How to choose/change the maximum size of a segment?

Hello all:
I found the maximum size of segments in es5.0/lucene6 is 5GB.
Since my index size is more than 500GB, i have 100 segments now.
I think this should slow down my search speed.

But i'm not sure if i should change this size, and also how to change it?

Additionally, if i call a forcemerge on the index, all .cfs will be merged into none compound segments(.doc, .fdt etc.).

So should i call forcemerge periodically?

Thanks

How many shards does the 500GB index have?

My index size is 2.6TB, each shard 500GB.
Each month about 250GB data is added to the index.
I stored the original html in the index(not indexed), it seems to be a bad choice now.
The htmls costs about 1.5TB.

As each search is executed single-threaded against each shard (although multiple shards are queried in parallel), the shard size will have an impact on query performance. As you have large amounts of data that is not indexed, you may be able to get away with larger shards than we usually recommend. In order to ensure recovery in a cluster does not get bogged down by overly large shards, we usually recommend keeping shards below 50GB. This naturally is less relevant if you just run on a single node.

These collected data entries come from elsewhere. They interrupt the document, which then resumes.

/-- Transactions at their target, on a READY or RUNNING module: READ of places of its own that no rebuild withholds answers the
bytes of its window, WRITE stores them, ATOMIC answers the old value and stores the new; echoes, the request timer, forwarding and an OK
response act (11 R399, R402, R403, R406, R407, Table 11.9; 16 R556). -/
def Obligations.TransactionsAct : Prop :=
  ∀ (s t : State) (k : Packet) (p : Nat) (ls : List (Nat × Loc × Nat)), s.specified [bFAB, bTB] → s.devState ≠ stOFF → State.farOf ls = none →
    let own := t.farDrop (.window k.src k.tag)
    let bytes := ls.flatMap fun x => t.locRead x.2.1 x.2.2
    (s.takePacket k opREAD = some (p, t) → k.addr / 2 ^ 62 % 4 = 0 → t.devState = stREADY ∨ t.devState = stRUNNING →
      0 < k.arg % 8192 → k.addr % 4096 + k.arg % 8192 ≤ 4096 → t.unserved k.addr (k.arg % 8192) = false →
      t.winSpan k.addr (k.arg % 8192) .rd = .ok ls →
      exec (.read k false) s = .next (s.after (own.respond p k rsOK bytes)))
    ∧ (s.takePacket k opWRITE = some (p, t) → k.addr / 2 ^ 62 % 4 = 0 → t.devState = stREADY ∨ t.devState = stRUNNING →
      0 < k.arg % 8192 → k.addr % 4096 + k.arg % 8192 ≤ 4096 → k.dataWords = cdiv (k.arg % 8192) 16 →
      t.winSpan k.addr (k.arg % 8192) .wr = .ok ls →
      let u := (own.winSpread ls (k.data.take (k.arg % 8192))).respond p k rsOK []
      exec (.write k) s = .next (s.after u))
    ∧ (s.takePacket k opATOMIC = some (p, t) → k.addr / 2 ^ 62 % 4 = 0 → t.devState = stREADY ∨ t.devState = stRUNNING →
      k.addr % 4096 + 8 ≤ 4096 → k.addr % 8 = 0 → k.arg % 16 ≤ 6 → t.winSpan k.addr 8 .atomic = .ok ls →
      let w (i : Nat) : BitVec 64 := BitVec.ofNat 64 (leNum ((k.data.drop (8 * i)).take 8))
      let new := leBytes 8 (State.atomicOp (k.arg % 16) (BitVec.ofNat 64 (leNum bytes)) (w 0) (w 1)).toNat
      let u := (own.winSpread ls new).respond p k rsOK (bytes ++ List.replicate 8 0#8)
      exec (.atomic k) s = .next (s.after u))
    ∧ (k.arg % 2 = 0 → s.takePacket k opECHO = some (p, t) → exec (.echo k) s = .next (s.after (t.respond p k rsOK [])))
    ∧ (∀ t2, k.arg % 2 = 1 → s.takePacket k opECHO = some (p, t) → t.aligned = true →
      exec (.timingEcho k t2) s = .next (s.after (t.respond p k rsOK [] (addr := t.now) (arg := t2.toNat))))
    ∧ (∀ tag q, s.fab.reqs.find? (fun q => q.tag = tag) = some q → s.timerHeld q = false →
      (s.fab.inbox.any fun x => x.2.rsp && x.2.tag = tag) = false → q.echoTag = none → q.expiries + 1 ≤ s.retryMax →
      let up (x : FabReq) : FabReq := if x.tag = tag then
        { x with expiries := q.expiries + 1, echoTag := some s.fab.nextTag, echoOk := false } else x
      exec (.requestTimerExpiry tag) s = .next (s.after
        ((s.modFab fun f => { f with reqs := f.reqs.map up }).request (.echo tag) { op := opECHO, dst := q.pkt.dst })))
    ∧ (∀ g, k.vl = 0 → k.isLocal = false → some k.dst ≠ s.fab.num → s.fab.inbox.contains (p, k) = true →
      let v := s.modFab fun f => { f with inbox := f.inbox.erase (p, k) }
      (if p < 16 then v.farPort k else v.nearPort k) = some g →
      exec (.vl0Forward p k) s = .next (s.after (v.sendRaw g k)))
    ∧ (∀ q v, k.rsp = true → s.fromInbox k = (p, v) → s.fab.inbox.any (fun x => x.2 = k) = true →
      v.fab.reqs.find? (fun q => q.tag = k.tag && q.pkt.op = k.op) = some q → k.status = rsOK →
      exec (.response k) s = .next (s.after
        ((v.modFab fun f => { f with reqs := f.reqs.filter fun x => x.tag ≠ k.tag }).answered q.who k (if q.pkt.op = opATOMIC then 16 else q.pkt.arg))))
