-- ==== Sys2Proof/Laws/State.lean ====
section
/-! SUPPORT. What each named update of the state leaves alone, one lemma a field, and what it puts into its own field. -/

namespace Sys2Proof.Machine.State

variable (s : State)

/-! setReg -/

@[simp] theorem setReg_pending (o : Nat) (v : W32) : (s.setReg o v).pending = s.pending := rfl
@[simp] theorem setReg_rooms (o : Nat) (v : W32) : (s.setReg o v).rooms = s.rooms := rfl
@[simp] theorem setReg_ctxs (o : Nat) (v : W32) : (s.setReg o v).ctxs = s.ctxs := rfl
@[simp] theorem setReg_hbm (o : Nat) (v : W32) : (s.setReg o v).hbm = s.hbm := rfl
@[simp] theorem setReg_buttery (o : Nat) (v : W32) : (s.setReg o v).buttery = s.buttery := rfl
@[simp] theorem setReg_hostMem (o : Nat) (v : W32) : (s.setReg o v).hostMem = s.hostMem := rfl
@[simp] theorem setReg_mmu (o : Nat) (v : W32) : (s.setReg o v).mmu = s.mmu := rfl
@[simp] theorem setReg_vnt (o : Nat) (v : W32) : (s.setReg o v).vnt = s.vnt := rfl
@[simp] theorem setReg_tb (o : Nat) (v : W32) : (s.setReg o v).tb = s.tb := rfl
@[simp] theorem setReg_fab (o : Nat) (v : W32) : (s.setReg o v).fab = s.fab := rfl
@[simp] theorem setReg_dbg (o : Nat) (v : W32) : (s.setReg o v).dbg = s.dbg := rfl
@[simp] theorem setReg_prs (o : Nat) (v : W32) : (s.setReg o v).prs = s.prs := rfl
@[simp] theorem setReg_rck (o : Nat) (v : W32) : (s.setReg o v).rck = s.rck := rfl
@[simp] theorem setReg_life (o : Nat) (v : W32) : (s.setReg o v).life = s.life := rfl
@[simp] theorem setReg_col (o : Nat) (v : W32) : (s.setReg o v).col = s.col := rfl
@[simp] theorem setReg_host (o : Nat) (v : W32) : (s.setReg o v).host = s.host := rfl
@[simp] theorem setReg_res (o : Nat) (v : W32) : (s.setReg o v).res = s.res := rfl
@[simp] theorem setReg_tst (o : Nat) (v : W32) : (s.setReg o v).tst = s.tst := rfl
@[simp] theorem setReg_pwr (o : Nat) (v : W32) : (s.setReg o v).pwr = s.pwr := rfl
@[simp] theorem setReg_sec (o : Nat) (v : W32) : (s.setReg o v).sec = s.sec := rfl
@[simp] theorem setReg_out (o : Nat) (v : W32) : (s.setReg o v).out = s.out := rfl
@[simp] theorem setReg_free (o : Nat) (v : W32) : (s.setReg o v).free = s.free := rfl
@[simp] theorem setReg_room (o : Nat) (v : W32) (x : Nat) : (s.setReg o v).room x = s.room x := rfl
@[simp] theorem setReg_ctx (o : Nat) (v : W32) (x : Nat) : (s.setReg o v).ctx x = s.ctx x := rfl

/-! setRegBits -/

@[simp] theorem setRegBits_pending (o lo w v : Nat) : (s.setRegBits o lo w v).pending = s.pending := rfl
@[simp] theorem setRegBits_rooms (o lo w v : Nat) : (s.setRegBits o lo w v).rooms = s.rooms := rfl
@[simp] theorem setRegBits_ctxs (o lo w v : Nat) : (s.setRegBits o lo w v).ctxs = s.ctxs := rfl
@[simp] theorem setRegBits_hbm (o lo w v : Nat) : (s.setRegBits o lo w v).hbm = s.hbm := rfl
@[simp] theorem setRegBits_buttery (o lo w v : Nat) : (s.setRegBits o lo w v).buttery = s.buttery := rfl
@[simp] theorem setRegBits_hostMem (o lo w v : Nat) : (s.setRegBits o lo w v).hostMem = s.hostMem := rfl
@[simp] theorem setRegBits_mmu (o lo w v : Nat) : (s.setRegBits o lo w v).mmu = s.mmu := rfl
@[simp] theorem setRegBits_vnt (o lo w v : Nat) : (s.setRegBits o lo w v).vnt = s.vnt := rfl
@[simp] theorem setRegBits_tb (o lo w v : Nat) : (s.setRegBits o lo w v).tb = s.tb := rfl
@[simp] theorem setRegBits_fab (o lo w v : Nat) : (s.setRegBits o lo w v).fab = s.fab := rfl
@[simp] theorem setRegBits_dbg (o lo w v : Nat) : (s.setRegBits o lo w v).dbg = s.dbg := rfl
@[simp] theorem setRegBits_prs (o lo w v : Nat) : (s.setRegBits o lo w v).prs = s.prs := rfl
@[simp] theorem setRegBits_rck (o lo w v : Nat) : (s.setRegBits o lo w v).rck = s.rck := rfl
@[simp] theorem setRegBits_life (o lo w v : Nat) : (s.setRegBits o lo w v).life = s.life := rfl
@[simp] theorem setRegBits_col (o lo w v : Nat) : (s.setRegBits o lo w v).col = s.col := rfl
@[simp] theorem setRegBits_host (o lo w v : Nat) : (s.setRegBits o lo w v).host = s.host := rfl
@[simp] theorem setRegBits_res (o lo w v : Nat) : (s.setRegBits o lo w v).res = s.res := rfl
@[simp] theorem setRegBits_tst (o lo w v : Nat) : (s.setRegBits o lo w v).tst = s.tst := rfl
@[simp] theorem setRegBits_pwr (o lo w v : Nat) : (s.setRegBits o lo w v).pwr = s.pwr := rfl
@[simp] theorem setRegBits_sec (o lo w v : Nat) : (s.setRegBits o lo w v).sec = s.sec := rfl
@[simp] theorem setRegBits_out (o lo w v : Nat) : (s.setRegBits o lo w v).out = s.out := rfl
@[simp] theorem setRegBits_free (o lo w v : Nat) : (s.setRegBits o lo w v).free = s.free := rfl
@[simp] theorem setRegBits_room (o lo w v : Nat) (x : Nat) : (s.setRegBits o lo w v).room x = s.room x := rfl
@[simp] theorem setRegBits_ctx (o lo w v : Nat) (x : Nat) : (s.setRegBits o lo w v).ctx x = s.ctx x := rfl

In order to be able to scale out as data grows further, it would help to have a larger number of smaller shards, so I would recommend reindexing in order to reduce the shard size.

Forcemerging is an expensive operation, so t is hard for me to tell whether it would be worthwhile doing this periodically for your use case.

In my opinion, increasing shard number may solve the problem for a short time, but it's not the final solution.
For example, I increase the shard number to 10, than what should i do when my index size is 5TB?

To conclude, the problem for me is:

  1. I saved a huge, not indexed field in es, so my index becomes 2 times larger than normal.
  2. Lucene use a compound file to store the segments, it increases rapidly because the first point.
  3. The maximum size of such cfs is 5GB, so the number of segments also increase rapidly.
  4. The search speed slow down since there are so many segments.
  5. Some of my programs needs to search over the whole index 2000 times per min, since the search speed is too slow, my machines becomes extremely busy and it becomes worse and worse.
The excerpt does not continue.